───── Supplied material ─────
/-- The fields of an instruction; the steps that no group instruction word carries have none. -/
def Instr.raw : Instr → Option Raw
  | .nop h => some (h.raw 0x01 0)
  | .bra h c d =>
    let r := h.raw 0x02 c.code
    some (if h.len.isExt then { r with imm := d }
      else { r with d := d.extractLsb' 2 6, a := d.extractLsb' 8 6, b := d.extractLsb' 14 6 })
  | .brx h c a off => some { h.raw 0x03 c.code with a := a, imm := off }
  | .call h c d disp =>
    let r := { h.raw 0x04 c.code with d := d }
    some (if h.len.isExt then { r with imm := disp }
      else { r with a := disp.extractLsb' 2 6, b := disp.extractLsb' 8 6 })
  | .ret h c a => some { h.raw 0x05 c.code with a := a }
  | .mif inv d a => some { (noGuard .base).raw 0x06 (if inv then 1 else 0) with d := d, a := a.setWidth 6 }
  | .melse a => some { (noGuard .base).raw 0x07 0 with a := a }
  | .mend a => some { (noGuard .base).raw 0x08 0 with a := a }
  | .rgn len idem conv ws =>
    let r := (noGuard len).raw 0x09 (BitVec.ofBool conv ++ BitVec.ofBool idem)
    some (match ws with
      | .none => { r with xop := 1 }
      | .some vb n1 live => { r.setA vb with b := n1, lit := if len.isLit then live else 0 })
  | .exit h => some (h.raw 0x0A 0)
  | .prioPassImm h t => some { h.raw 0x0B 0 with b := t }
  | .prioPassReg h a => some { h.raw 0x0B 1 with a := a }
  | .spawn h d a spool => some { h.raw 0x0C 0 with d := d, a := a, b := spool }
  | .ltrig h => some (h.raw 0x0D 0)
  | .icinv h sc a b => some { h.raw 0x0E 0 with a := a, b := b, sc := scE h sc }
  | .iadd h o => some (o.raw h 0x10)
  | .iaddc h w64 d a b po cie pi =>
    some { ((((h.raw 0x11 (if w64 then 3 else 1)).opD d).opA a).srcE 0 2 b) with
      c := (0 : BitVec 3) ++ po ++ BitVec.ofBool cie ++ pi }
  | .isub h o => some (o.raw h 0x12)
  | .imul h o => some (o.raw h 0x13)
  | .imulh h o => some (o.raw h 0x14)
  | .imad h o c => some ((o.raw h 0x15).opC c)
  | .imin h o => some (o.raw h 0x16)
  | .imax h o => some (o.raw h 0x17)
  | .iabs h o => some (o.raw h 0x18)
  | .and h o => some (o.raw h 0x19)
  | .or h o => some (o.raw h 0x1A)
  | .xor h o => some (o.raw h 0x1B)
  | .not h o => some (o.raw h 0x1C)
  | .shl h o => some (o.raw h 0x1D)
  | .shr h o => some (o.raw h 0x1E)
  | .sar h o => some (o.raw h 0x1F)
  | .bfe h o => some (o.raw h 0x20)
  | .bfi h o ctl =>
    some (match ctl with
      | .c v => (o.raw h 0x21).opC v
      | .imm w => { (o.raw h 0x21).x (bit1 true 0) with imm := w })
  | .popc h o => some (o.raw h 0x22)
  | .clz h o => some (o.raw h 0x23)
  | .brev h o => some (o.raw h 0x24)
  | .iset h cmp ty d a b =>
    some ((((h.raw 0x25 ty.code).setD (d.setWidth 10)).opA a).x (cmp.code.setWidth 6) |>.srcE 3 4 b)
  | .sel h ty d a b pc inv =>
    some { ((((h.raw 0x26 ty.code).opD d).opA a).srcE 0 2 b) with c := (0 : BitVec 6) ++ BitVec.ofBool inv ++ pc }
  | .mov h w f =>
    let r := h.raw 0x27 0
    let x := bit1 w 0
    let im := fun (r : Raw) (raw : DWord) =>
      if h.len.isLit then { r with lit := raw } else { r with imm := raw.setWidth 32 }
    some (match f with
      | .vv d a => ((r.setD d).setA a).x x
      | .vs d a => ((r.setD d).setA a).x (x ||| 2)
      | .vi d raw => im ((r.setD d).x (x ||| 4)) raw
      | .ss d a => ((r.setD d).setA a).x (x ||| 10)
      | .si d raw => im ((r.setD d).x (x ||| 12)) raw
      | .first d a => ((r.setD d).setA a).x (x ||| 14))
  | .mtx h d a => some (((h.raw 0x28 0).setD (d.setWidth 10)).opA a)
  | .mtxIdx h d a => some (((h.raw 0x28 1).setD (d.setWidth 10)).opA a)
  | .mtxAdd h d imm => some { (h.raw 0x28 2).setD (d.setWidth 10) with b := imm }
  | .mfsr h out d sr =>
    some { (h.raw 0x29 (match out with | .v => 0 | .s => 1 | .pair => 2)).setD d with a := sr }
  | .mtsr len sr a => some { ((noGuard len).raw 0x2A 0).setA a with d := sr }
  | .fadd h o => some (o.raw h 0x30)
  | .fsub h o => some (o.raw h 0x31)
  | .fmul h o => some (o.raw h 0x32)
  | .ffma h o c => some ((o.raw h 0x33).opC c)
  | .fmin h d a b => some (fmnxRaw h 0x34 d a b)
  | .fmax h d a b => some (fmnxRaw h 0x35 d a b)
  | .fset h cmp d a b =>
    some ((((h.raw 0x36 0).setD (d.setWidth 10)).opA a).x (cmp.code.setWidth 6) |>.srcE 3 4 b)
  | .frcp h o => some (sfnRaw h 0x37 o.mode o.d o.a)
  | .frsq h d a => some (sfnRaw h 0x38 .rn d a)
  | .fsqrt h o => some (sfnRaw h 0x39 o.mode o.d o.a)
  | .fexp2 h d a => some (sfnRaw h 0x3A .rn d a)
  | .flog2 h d a => some (sfnRaw h 0x3B .rn d a)
  | .fsin h d a => some (sfnRaw h 0x3C .rn d a)
  | .fcos h d a => some (sfnRaw h 0x3D .rn d a)
  | .ftanh h d a => some (sfnRaw h 0x3E .rn d a)
  | .fsigm h d a => some (sfnRaw h 0x3F .rn d a)
  | .pfadd h o => some (o.raw h 0x40)
  | .pfmul h o => some (o.raw h 0x41)
  | .pffma h o c => some ((o.raw h 0x42).opC c)
  | .cvt h dt st el mode sat d a =>
    some { (((h.raw 0x43 el).opD d).opA a) with
      b := BitVec.ofBool false ++ BitVec.ofBool sat ++ st.code, xop := mode.code ++ dt.code }
  | .pack h hi fmt mode sat d a b =>
    let fc : BitVec 2 := match fmt with | .bf16 => 0 | .e4m3 => 1 | _ => 2
    some { ((((h.raw 0x44 (if hi then 1 else 0)).opD d).opA a).opB b) with
      xop := mode.code ++ fc ++ BitVec.ofBool sat ++ BitVec.ofBool false }
  | .shfl h mode seg d a n =>
    let r := ((h.raw 0x50 mode.code).setD d).setA a
    let x : BitVec 6 := (0 : BitVec 2) ++ seg ++ (0 : BitVec 1)
    some (match n with
      | .vec b => { r.setBn b with xop := x }
      | .imm b => { r with b := b, xop := x ||| 1 })
  | .voteBallot h inv d a => some { (h.raw 0x51 0).setD d with a := a.setWidth 6, xop := bit1 inv 0 }
  | .voteAny h inv d a => some { h.raw 0x51 1 with d := d.setWidth 6, a := a.setWidth 6, xop := bit1 inv 0 }
  | .voteAll h inv d a => some { h.raw 0x51 2 with d := d.setWidth 6, a := a.setWidth 6, xop := bit1 inv 0 }
  | .voteUni h inv d a => some { h.raw 0x51 3 with d := d.setWidth 6, a := a.setWidth 6, xop := bit1 inv 0 }
  | .redg h op ty toV d a =>
    some { ((h.raw 0x52 (if toV then 1 else 0)).setD d).setA a with xop := ty.code ++ op.code }
  | .scang h op ty excl d a =>
    some { ((h.raw 0x53 (if excl then 1 else 0)).setD d).setA a with xop := ty.code ++ op.code }
  | .rebal h d p a b => some { (((h.raw 0x54 0).setD d).setA a).setBn b with c := p.setWidth 10 }
  | .lds h o => some (o.raw h 0x58)
  | .sts h o => some (o.raw h 0x59)
  | .atoms h o a =>
    some { (((h.raw 0x5A o.ty.code).setD o.d).setA a).setBn o.b with
      c := o.c, imm := o.off, xop := o.op.code.setWidth 6 }
  | .dld h o => some (o.raw h 0x5B)
  | .dst h o => some (o.raw h 0x5C)
  | .tld h o => some (o.raw h 0x5D)
  | .tst h o => some (o.raw h 0x5E)
  | .fetch h o =>
    let r := (((h.raw 0x5F o.n1).opD o.d).setA o.tab)
    let r := match o.key with | .vec v => r.opB v | .sca n => (r.setBn n).x (bit1 true 4)
    let r := match o.c with | .vec v => r.opC v | .imm w => { r.x (bit1 true 5) with imm := w }
    some (r.x (o.fmt.code.setWidth 6))
  | .wait len ld st cp mx =>
    some { (noGuard len).raw 0x60 0 with d := ld, a := st, b := cp, c := if len.isExt then mx.setWidth 10 else 0 }
  | .waitp path a => some { (noGuard .base).raw 0x61 0 with b := path.setWidth 6, a := a }
  | .tlk h o => some (o.raw h 0x68 0)
  | .tins h o => some (o.raw h 0x69 0)
  | .tups h o => some (o.raw h 0x69 1)
  | .tdel h o => some (o.raw h 0x6A 0)
  | .tseek h o => some (o.raw h 0x6B)
  | .tnext h w d p k cur => some { (((h.raw 0x6C w.code).setD d).setA cur).setBn k with c := p.setWidth 10 }
  | .tkey h w d p ref => some { ((h.raw 0x6D w.code).setD d).setA ref with c := p.setWidth 10 }
  | .tcnt h o => some (o.raw h 0x6E)
  | .tdrop h o => some (o.raw h 0x6F)
  | .cpy h dir bar mc d a b =>
    let r := barRaw ((((h.raw 0x70 dir.code).setD d).setA a).setBn b) bar
    some (match mc with | none => r | some k => { r with xop := 1, imm := k.setWidth 32 })
  | .gath h kind bar d a b off len =>
    some { barRaw ((((h.raw 0x71 kind.code).setD d).setA a).setBn b) bar with imm := off ++ len }
  | .nmc h bar d a => some (barRaw (((h.raw 0x72 0).setD d).setA a) bar)
  | .coll h bar d a => some (barRaw (((h.raw 0x73 0).setD d).setA a) bar)
  | .cpyqf h bar mask => some { barRaw (h.raw 0x74 0) bar with b := mask.setWidth 6 }
  | .mxstart h q stream =>
    some (match q with
      | none => { h.raw 0x75 0 with imm := stream }
      | some a => { h.raw 0x75 0 with imm := stream, a := a, xop := 1 })
  | .mxstat d => some { (noGuard .base).raw 0x75 1 with d := d }
  | .mxrd h n1 m d a => some { (h.raw 0x76 0).setD d with a := a, b := (0 : BitVec 1) ++ m ++ n1 }
  | .mxwr h n1 m d a => some { (h.raw 0x76 1).setD d with a := a, b := (0 : BitVec 1) ++ m ++ n1 }
  | .mxdrain h core a =>
    some { h.raw 0x77 0 with a := a, b := match core with | none => 0 | some k => (1 : BitVec 3) ++ k }
  | .mxrest h core a =>
    some { h.raw 0x77 1 with a := a, b := match core with | none => 0 | some k => (1 : BitVec 3) ++ k }
  | .barinit h b a count =>
    let r := { h.raw 0x78 0 with d := b.setWidth 6, a := a }
    some (if h.len.isExt then { r with imm := count.setWidth 32 } else { r with b := count.setWidth 6 })
  | .bararr h b a => some { h.raw 0x78 1 with d := b.setWidth 6, a := a }
  | .barwait h b a phase => some { h.raw 0x78 2 with d := b.setWidth 6, a := a, b := bit1 phase 0 }
  | .bartest h d a b phase =>
    some { h.raw 0x78 3 with d := d.setWidth 6, a := a, b := (0 : BitVec 1) ++ BitVec.ofBool phase ++ b }
  | .tatom h o ref =>
    some { (((h.raw 0x79 o.ty.code).setD o.d).setA ref).setBn o.b with
      c := o.c, imm := o.off, sc := scE h o.scope, xop := o.op.code.setWidth 6 }
  | .datom h o tab key =>
    some { (((h.raw 0x7A o.ty.code).setD o.d).setA tab).setBn key with
      c := o.b, imm := o.off, sc := scE h o.scope, xop := o.op.code.setWidth 6 }
  | .barg h a => some { h.raw 0x7B 0 with a := a }
  | .gsig h a v =>
    let r := { h.raw 0x7C 0 with a := a }
    some (match v with | .sca n => { r with b := n } | .imm w => { r with imm := w, xop := 1 })
  | .gwait h d a v =>
    let r := { h.raw 0x7C 1 with d := d, a := a }
    some (match v with | .sca n => { r with b := n } | .imm w => { r with imm := w, xop := 1 })
  | .grd h d a => some { h.raw 0x7C 2 with d := d, a := a }
  | .gtry h d a v =>
    let r := { h.raw 0x7C 3 with d := d.setWidth 6, a := a }
    some (match v with | .sca n => { r with b := n } | .imm w => { r with imm := w, xop := 1 })
  | .trap h code =>
    let r := h.raw 0x7E 0
    some (if h.len.isExt then { r with imm := code } else { r with b := code.setWidth 6 })
  | .brk h code =>
    let r := h.raw 0x7E 1
    some (if h.len.isExt then { r with imm := code } else { r with b := code.setWidth 6 })
  | .tret h form => some (h.raw 0x7F form.code)
  | _ => none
─────
[Exercise description]: Pick out every line above that holds the word "base" and copy it.

[Completed task]:
  | .mif inv d a => some { (noGuard .base).raw 0x06 (if inv then 1 else 0) with d := d, a := a.setWidth 6 }
  | .melse a => some { (noGuard .base).raw 0x07 0 with a := a }
  | .mend a => some { (noGuard .base).raw 0x08 0 with a := a }
  | .waitp path a => some { (noGuard .base).raw 0x61 0 with b := path.setWidth 6, a := a }
  | .mxstat d => some { (noGuard .base).raw 0x75 1 with d := d }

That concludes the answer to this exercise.